-- ==== Sys2Proof/Machine/Intake.lean ====
section
/-! DEFINITION. The Intake stage (R248 to R265): survey, text, fixed records, files, concealment, damage. -/

namespace Sys2Proof.Machine

open Sys2Proof.Reg

/-! The parameter block (Tables 12-2, 12-3, 12-6, 12-8). -/

def ipTag (b : Bytes) (k : Nat) : Nat := leAt b (8 * k) 8
def ipLimit (b : Bytes) : Nat := leAt b 64 8
def ipQuiet (b : Bytes) : Bool := bitAt (byteAt b 72) 0
def ipRaw (b : Bytes) : Bool := bitAt (byteAt b 72) 1
def ipFlags (b : Bytes) : Nat := leAt b 80 4
def ipSparse (b : Bytes) : Bool := bitAt (ipFlags b) 0
def ipRecLen (b : Bytes) : Nat := leAt b 80 4
def ipVarlen (b : Bytes) : Bool := bitAt (byteAt b 84) 0
def ipBig (b : Bytes) : Bool := bitAt (byteAt b 84) 1
def ipOff (b : Bytes) (k : Nat) : Nat := leAt b (88 + 8 * k) 4
def ipSlot (b : Bytes) (k : Nat) : Nat := leAt b (92 + 8 * k) 2
def ipNull (b : Bytes) (k : Nat) : Nat := leAt b (94 + 8 * k) 2

/-- The columns of OUT0 and the schema index of each. -/
def intakeCols (p : Plan) (i : Nat) : List (Nat × List SchEntry) :=
  let sc := match (p.stage i).out_ 0 with
    | .vat o => p.schema o
    | .bind slot _ _ => (p.declSchema slot).getD []
    | _ => []
  let idx := match (p.stage i).out_ 0 with
    | .bind _ f n => selectCols (topEntries sc) f n
    | _ => topEntries sc
  idx.map fun k => (k, columnOf sc k)

def intakeInputs (st : Stage) : Nat := ((List.range 8).filter (fun k => (st.in_ k).given)).length

/-- Bytes that an entry takes in a fixed record (R261). -/
def fixBytes (slot : Nat) (c : List SchEntry) : Nat :=
  let e := c.headD default
  if tyStr e.ty then slot else if tyFixList e.ty then e.listSize * tyBytes ((c.drop 1).headD default).ty else tyBytes e.ty

/-- Whether a type can stand in a fixed record. -/
def fixOk (c : List SchEntry) : Bool :=
  let e := c.headD default
  tyStr e.ty || tyFixed e.ty || (tyFixList e.ty && tyFixed ((c.drop 1).headD default).ty)

/-- What is wrong with an Intake stage. -/
def checkIntake (p : Plan) (i : Nat) : List Flaw :=
  let st := p.stage i
  let b := p.block st
  let cols := intakeCols p i
  let bad (ok : Bool) (off : Nat) : List Flaw := parFlaw ok off 0x6E
  let heads := cols.map fun c => (c.2.headD default).ty
  let text := st.op == 3 || st.op == 4 || st.op == 5
  let len := match st.op with
    | 1 => 96
    | 3 => 112
    | 5 => 88 + 8 * cols.length
    | _ => 88
  recFlaw (decide (1 ≤ st.op) && decide (st.op ≤ 5)) 1 0x6E ++ recFlaw (decide (st.pLen = len)) 12 0x6E ++
  bad (decide (byteAt b 72 < 4)) 72 ++ bad (zeroFrom b 73 80) 73 ++
  (match st.op with
    | 1 => bad (decide (ipFlags b ≤ 1)) 80 ++ bad (zeroFrom b 92 96) 92
    | 3 =>
      let d := byteAt b 80
      bad (decide (d ≠ 13) && decide (d ≠ 10) && decide (d ≠ 0) && decide (d ≠ byteAt b 81)) 80 ++ bad (decide (byteAt b 82 ≤ 1)) 82 ++
      bad (decide (byteAt b 84 < 16)) 84 ++ bad (decide (byteAt b 85 ≤ 16)) 85 ++ bad (zeroFrom b 86 88) 86 ++ bad (zeroFrom b 92 96) 92
    | 5 =>
      bad (decide (1 ≤ ipRecLen b) && decide (ipRecLen b ≤ 65536)) 80 ++ bad (decide (byteAt b 84 < 4)) 84 ++ bad (zeroFrom b 85 88) 85 ++
      cols.zipIdx.flatMap fun e =>
        bad (fixOk e.1.2 && decide (ipOff b e.2 + fixBytes (ipSlot b e.2) e.1.2 ≤ ipRecLen b)) (88 + 8 * e.2) ++
        bad (tyStr (headTy e.1.2) || ipSlot b e.2 == 0) (92 + 8 * e.2) ++
        bad (decide (ipNull b e.2 < 8 * ipRecLen b) || ipNull b e.2 == 0xFFFF) (94 + 8 * e.2)
    | _ => bad (decide (ipFlags b ≤ 1)) 80 ++ bad (zeroFrom b 84 88) 84) ++
  ((List.range 8).flatMap fun k =>
    let x := st.in_ k
    inFlaw (match x with
      | .none => decide (0 < k)
      | .stage o r _ _ => !text && ipRaw b && (p.stage r).cls == 2 && (p.stage r).op == 3 && o == 0
      | .bind .. => p.isBind 2 x || (text && p.isBind 3 x)
      | _ => false) k ++
    inFlaw (!x.given || k == 0 || (st.in_ (k - 1)).given) k) ++
  outFlaw (p.isCols (st.out_ 0) && !(text && (cols.any fun c => hasDict c.2)) && !(st.op == 3 && heads.any tyList)) 0 ++
  outFlaw (if bitAt st.flags 0 then !(st.out_ 1).given else p.isCols (st.out_ 1) && oneCol (p.outCols i 1) 0x08) 1 ++ restNone st 8 2

/-! Values and damage. -/

/-- A damage event of a row (Table 12-9): KIND, the entry, the byte, DETAIL, data dropped. -/
structure Damage where
  kind : Nat
  col : Nat
  off : Nat
  detail : Nat := 0
  dropped : Bool := false
  /-- Places of the columns whose values it conceals. -/
  hides : List Nat := []
  deriving DecidableEq, Repr, Inhabited
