/-- A slice that has its extents and its leave runs its work: in one step at its start, once every byte it reads has come. -/
def State.sliceGo (s : State) (id : Nat) : State :=
  match s.sliceCtx id, s.slice? id with
  | some c, some x =>
    if (s.page 0 x.page).injectSlice then
      ((s.setPage 0 x.page { s.page 0 x.page with injectSlice := false }).failSlice id 0xD9 0).placeAll
    else
      match s.job? c.job with
      | none => s
      | some job =>
        match runStage s c with
        | .done s1 ended =>
          let s2 := if ended then s1.markStage c.job c.stage else s1
          (s2.tellSources job c.job c.stage).updSlice id fun y => { y with ran := !isCustom c.st.cls, state := .running }
        | .failed s1 st d => (s1.failSlice id st d).placeAll
        | .need far a l =>
          let r := (s.setSliceState id .waitHost).issueNeed (.slice id) far a l
          if r.2 = 0 then r.1 else (r.1.failSlice id r.2 0).placeAll
  | _, _ => s

/-! Validation and the survey (R243, R253). -/

/-- A job made of a validated plan: its number and identifier on this node. -/
def State.newJob (s : State) (job : Job) : State × Nat :=
  let j := s.work.nextJob
  (s.modWork fun w => { w with jobs := Table.put w.jobs j job, nextJob := j + 1 }, j)

/-- The nodes of the node sets of a plan, without this node (R338, R388, R419). -/
def State.targetsOf (s : State) (p : Plan) (herdId : Nat) : List Nat :=
  ((p.stages.flatMap fun st =>
    let b := p.block st
    if st.cls = 6 ∧ ppShuffle b then nodeSet p.params (ppNodesOff b) (ppNodesLen b)
    else if st.cls = 0x0A ∧ st.op = 2 then stepNodes p.params b herdId else []).filter fun n => n != s.node.id).eraseDups

/-- The image set of a job, as JOB_IMAGE carries it (Table 20-10). -/
def imageSet (raw table image : Bytes) (binds : List Bind) : Bytes :=
  pad64 raw ++ pad64 table ++ pad64 image ++ (binds.filter fun b => b.kind == 1).flatMap fun b => pad64 b.dir

/-- A survey of an Intake stage waits before its slices. -/
def surveyDue (job : Job) : Bool := job.plan.stages.zipIdx.any fun x => x.1.cls == 1 && (job.engOf x.2).phase == 0 && !job.ended.contains x.2

/-- A job starts: its stores are bound, its parts sent to other nodes, its slices placed (R155, R243, R357, R419). -/
def State.startJob (s : State) (j : Nat) (image table raw : Bytes) : State :=
  match s.job? j with
  | none => s
  | some job =>
    let s1 := s.bindStores job.plan
    let ts := match job.origin with
      | .part .. => []
      | _ => s.targetsOf job.plan job.herdId
    let s2 := s1.updJob j fun x => { x with targets := ts }
    let set := imageSet raw table image job.binds
    let s3 := ts.foldl (fun (s : State) n =>
      let q := s.sendRun (.jobImage j) n 0x05 0x01 job.herdId 0xFFFF 0 set.length 0 set
      let r := q.1.trySend (.jobStart j) (enginePkt n 0x03 0x02 (engineBody job.herdId 0xFFFF 0 0 job.tide (job.prio + job.sliceUs * 2 ^ 16) []))
      if q.2 && r.2 then r.1
      else r.1.updJob j fun x => { x with parts := Table.put x.parts n ⟨0xB9, false, false, 0xFFFF, 0⟩ }) s2
    s3.placeSlices j

/-- The bytes of an image and a table that a validated job was made from. -/
def State.rawOf (s : State) (who : Reader) (fn : Nat) (herd : Bool) (pa ba nb : Nat) : Bytes × Bytes :=
  let rd (a n : Nat) : Bytes := match s.readMem ⟨who, fn, herd⟩ a n with | .ok b => b | _ => []
  let h := rd pa 128
  (h ++ rd (pa + 128) (leAt h 8 4 - 128), rd ba (32 * nb))

/-- A binding names a Cellar drive that is present and neither READY nor FAILED. -/
def State.driveStarting (s : State) (b : Bind) : Bool :=
  b.kind == 3 && (match Table.find? s.tiers.drives (b.addr / 2 ^ 56 % 16) with
    | some d => d.present && !d.ready && !d.failed
    | none => false)

/-- A RUN validated as far as its bytes have come; its job starts, or it ends with the failing check (R243). -/
def State.runValidate (s : State) (id : Nat) : State :=
  match s.desc? id with
  | none => s
  | some d =>
    let herd := dHerd d.raw
    match s.validateMem (.desc id) d.fn herd (dPlan d.raw) (dBind d.raw) (dNbind d.raw) with
    | .bad st stage det =>
      let s1 := match d.flow with
        | some f => s.flowEnd f.1 f.2 false
        | none => s
      ((s1.unstage (.desc id)).markEnded id st stage det false d.flow.isSome).ringSettle
    | .need far a l =>
      let r := s.issueNeed (.desc id) far a l
      if r.2 = 0 then r.1
      else
        let s1 := match d.flow with
          | some f => r.1.flowEnd f.1 f.2 false
          | none => r.1
        ((s1.unstage (.desc id)).markEnded id r.2 0xFFFF 0 false d.flow.isSome).ringSettle
    | .ok p binds =>
      if binds.any s.driveStarting then s.updDesc id fun x => { x with waitDrive := true } else
      let raw := s.rawOf (.desc id) d.fn herd (dPlan d.raw) (dBind d.raw) (dNbind d.raw)
      let n := s.work.nextJob
      let r := (s.unstage (.desc id)).newJob {
        origin := .ring id, herdId := s.node.id * 2 ^ 48 + n % 2 ^ 48, fn := d.fn, ring := d.ring, tag := dTag d.raw, prio := d.prio,
        sliceUs := d.sliceUs, leaveTicks := dLeaveTicks d.raw, herd := herd, plan := p, binds := binds, flow := d.flow, tide := d.tide }
      r.1.startJob r.2 raw.1 raw.2 d.raw

/-- The survey of a stage of a job, as far as its bytes have come (R253): its failure fails the job before any slice, and the survey of
the last Intake stage lets the slices start. -/
def State.surveyStage (s : State) (j i : Nat) : State :=
  match s.job? j with
  | none => s
  | some job =>
    if (job.plan.stage i).cls = 1 ∧ (job.engOf i).phase = 0 ∧ !job.ended.contains i ∧ job.status = 0 then
      let c : Ctx := { job := j, slice := 0, stage := i, page := 0x070, st := job.plan.stage i, plan := job.plan, first := 0, count := 0, survey := true }
      match s.surveyAll c job with
      | .done s1 _ => (if (s1.job? j).any surveyDue then s1 else s1.unstage (.job j)).placeSlices j
      | .failed s1 st d => ((s1.failJob j st i d 0x070).dropQueued j).unstage (.job j)
      | .need far a l =>
        let r := s.issueNeed (.job j) far a l
        if r.2 = 0 then r.1 else ((r.1.failJob j r.2 i 0 0x070).dropQueued j).unstage (.job j)
    else s

/-- The surveys of a job's Intake stages. -/
def State.survey (s : State) (j : Nat) : State :=
  (List.range ((s.job? j).elim 0 (·.plan.stages.length))).foldl (fun s i => s.surveyStage j i) s

/-! Parts of other nodes' jobs (R419). -/

/-- The reader that validates the part of a herd job. -/
def partReader (id : Nat) : Reader := .job (2 ^ 60 + id)

/-- A JOB_START answered: with OK, or with the validation's status, stage and DETAIL. -/
def State.partAnswer (s : State) (p : Packet) (status stage detail : Nat) : State :=
  let s1 := (s.unstage (partReader p.job)).modFabric fun f => { f with
    images := Table.drop f.images p.job, starts := f.starts.filter fun q => q != p }
  (s1.marked p status).reply p status stage detail []

/-- A part validated as far as its bytes have come: it starts, or JOB_START is answered with what fails. -/
def State.partValidate (s : State) (id : Nat) : State :=
  match s.fabric.starts.find? (fun p => p.job == id), Table.find? s.fabric.images id with
  | some p, some set =>
    let raw := set.take 64
    match s.validateSet (partReader id) set (dHerd raw) with
    | .bad st stage det => s.partAnswer p st stage det
    | .need far a l =>
      let r := s.issueNeed (partReader id) far a l
      if r.2 = 0 then r.1 else r.1.partAnswer p r.2 0xFFFF 0
    | .ok plan binds =>
      let r := (s.partAnswer p 0 0 0).newJob {
        origin := .part (id / 2 ^ 48) (id % 2 ^ 48), herdId := id, fn := 0, ring := 0, tag := dTag raw, prio := p.arg1 % 256,
        sliceUs := p.arg1 / 2 ^ 16 % 1024, leaveTicks := dLeaveTicks raw, herd := dHerd raw, plan := plan, binds := binds, tide := p.arg0 }
      r.1.startJob r.2 [] [] []
  | _, _ => s

/-- What validates a part could not be read. -/
def State.partUnread (s : State) (id status detail : Nat) : State :=
  match s.fabric.starts.find? (fun p => p.job == id) with
  | some p => s.partAnswer p status 0xFFFF detail
  | none => s

/-- A reader goes on once bytes have come for it. -/
def State.resume (s : State) (who : Reader) : State :=
  match who with
  | .slice n => (s.slice? n).elim s fun x => if x.state = .waitHost ∧ !x.ran then s.sliceGo n else s
  | .desc n => s.runValidate n
  | .job n => if 2 ^ 60 ≤ n then s.partValidate (n - 2 ^ 60) else if (s.job? n).any surveyDue then s.survey n else s.readyWords n

/-- A reader's access failed: its slice, its validation, its job's survey. -/
def State.readFailed (s : State) (who : Reader) (status detail : Nat) : State :=
  match who with
  | .slice n => (s.failSlice n status detail).placeAll
  | .desc n =>
    match s.desc? n with
    | none => s
    | some d =>
      let s1 := match d.flow with
        | some f => s.flowEnd f.1 f.2 false
        | none => s
      ((s1.unstage (.desc n)).markEnded n status 0xFFFF detail false d.flow.isSome).ringSettle
  | .job n => if 2 ^ 60 ≤ n then s.partUnread (n - 2 ^ 60) status detail else ((s.failJob n status 0xFFFF detail 0x070).dropQueued n).unstage (.job n)

/-! The end of a job (R155, R86, R91). -/

/-- Slices of a job that are in flight. -/
def State.jobBusy (s : State) (j : Nat) : Bool := s.work.slices.any fun e => e.2.job == j

/-- Commands at drives that a job's writes wait for. -/
def State.driveBusy (s : State) (j : Nat) : Bool :=
  s.tiers.drives.any fun d => d.2.cmds.any fun c => c.2.why == .write j || c.2.why == .flush j

/-- A write of whole blocks of a Cellar binding (R96, R97). -/
def State.cellarWrite (s : State) (j : Nat) (b : Bind) (bs : Bytes) : Got State :=
  if bs.isEmpty then .ok s
  else
    let size := s.cellarBlock b.addr
    let n := ceilDiv bs.length size
    let st := s.cellarStatus b.addr n
    let d := b.addr / 2 ^ 56 % 16
    let ns := b.addr / 2 ^ 48 % 256
    if st ≠ 0 then .fail st 0
    else
      let id := (Table.find? s.tiers.drives d).elim 0 fun x => Table.fresh x.cmds 4096 0
      let c : DriveCmd := { why := .write j, nsid := ns, lba := b.addr % 2 ^ 48, blocks := n, issuedAt := s.chrono }
      let s1 := (s.modTiers fun t => { t with drives := Table.upd t.drives d fun y => { y with cmds := Table.put y.cmds id c } }).updJob j
        fun x => { x with dirty := if x.dirty.contains (d * 256 + ns) then x.dirty else x.dirty ++ [d * 256 + ns] }
      .ok ((s1.count CELLAR.WRITE_CMDS 1).emit (.nvme d 1 ns (b.addr % 2 ^ 48) n (fitTo bs (n * size))))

**What the task asks:** If a line in the records above contains the word "ipNull", copy it.

**Response below:**
def ipNull (b : Bytes) (k : Nat) : Nat := leAt b (94 + 8 * k) 2
        bad (decide (ipNull b e.2 < 8 * ipRecLen b) || ipNull b e.2 == 0xFFFF) (94 + 8 * e.2)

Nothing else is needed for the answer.